Within the data below, find the string "path" and return each line where it occurs.

Stored data -
* * *
-- ==== Sys2Proof/Machine/Io.lean ====
section
/-! DEFINITION. Port input and output, colour, the vector unit, the long line test and the wait (46_io_vector.md). -/

namespace Sys2Proof.Machine

/-- INP n (46_io_vector.md R250): one port read, and the selected bit loaded. -/
def execInp (n : BitVec 4) (s : State) : Host.Outcome State Fault Refusal :=
  .next ((s.portRead (inpPort s.ds)).loadAcc (bitWord s.portAnswer (inpIndex s.ds n)))

/-- The port-bit path of OUT (46_io_vector.md R251): one read of OUTPUTS, one write of it, and CounterReset at
index 5. -/
def State.outPortBit (k : Nat) (s : State) : State :=
  ((s.portRead .outputs).portWrite .outputs (outWord s.portAnswer k (s.acc.getLsbD 0))).signalCounterReset
    (decide (k = 5))

/-- OUT n (46_io_vector.md R252): index 6 is the colour (R253), every other index the port-bit path (R251). -/
def execOut (n : BitVec 4) (s : State) : Host.Outcome State Fault Refusal :=
  .next (if bitIndex3 n = 6 then s.setColour s.colourResult else s.outPortBit (bitIndex3 n)).toIdle

/-- VIN, set vector origin: A is X and B is Y in every dispatch state (46_io_vector.md R254). -/
def execVin (s : State) : Host.Outcome State Fault Refusal :=
  .next (s.setFrom s.a s.b).toIdle

/-- VDR, draw vector: one EmitVector and no register (46_io_vector.md R255). -/
def execVdr (s : State) : Host.Outcome State Fault Refusal :=
  .next (s.perform s.drawRequest).toIdle

/-- LLT, long line test: both accumulators in every dispatch state (46_io_vector.md R257). -/
def execLlt (s : State) : Host.Outcome State Fault Refusal :=
  let r := lltLoop 256 s.a s.b
  .next (((s.setAB r.2.1 r.2.2).setShiftLength (lltCount r.1) r.1).toAA)

/-- WAI, wait for frame: the signal and the next dispatch state (46_io_vector.md R258). -/
def execWai (s : State) : Host.Outcome State Fault Refusal :=
  .next s.signalWait.toIdle

end Sys2Proof.Machine
end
* * *
Task result -
/-- The port-bit path of OUT (46_io_vector.md R251): one read of OUTPUTS, one write of it, and CounterReset at
/-- OUT n (46_io_vector.md R252): index 6 is the colour (R253), every other index the port-bit path (R251). -/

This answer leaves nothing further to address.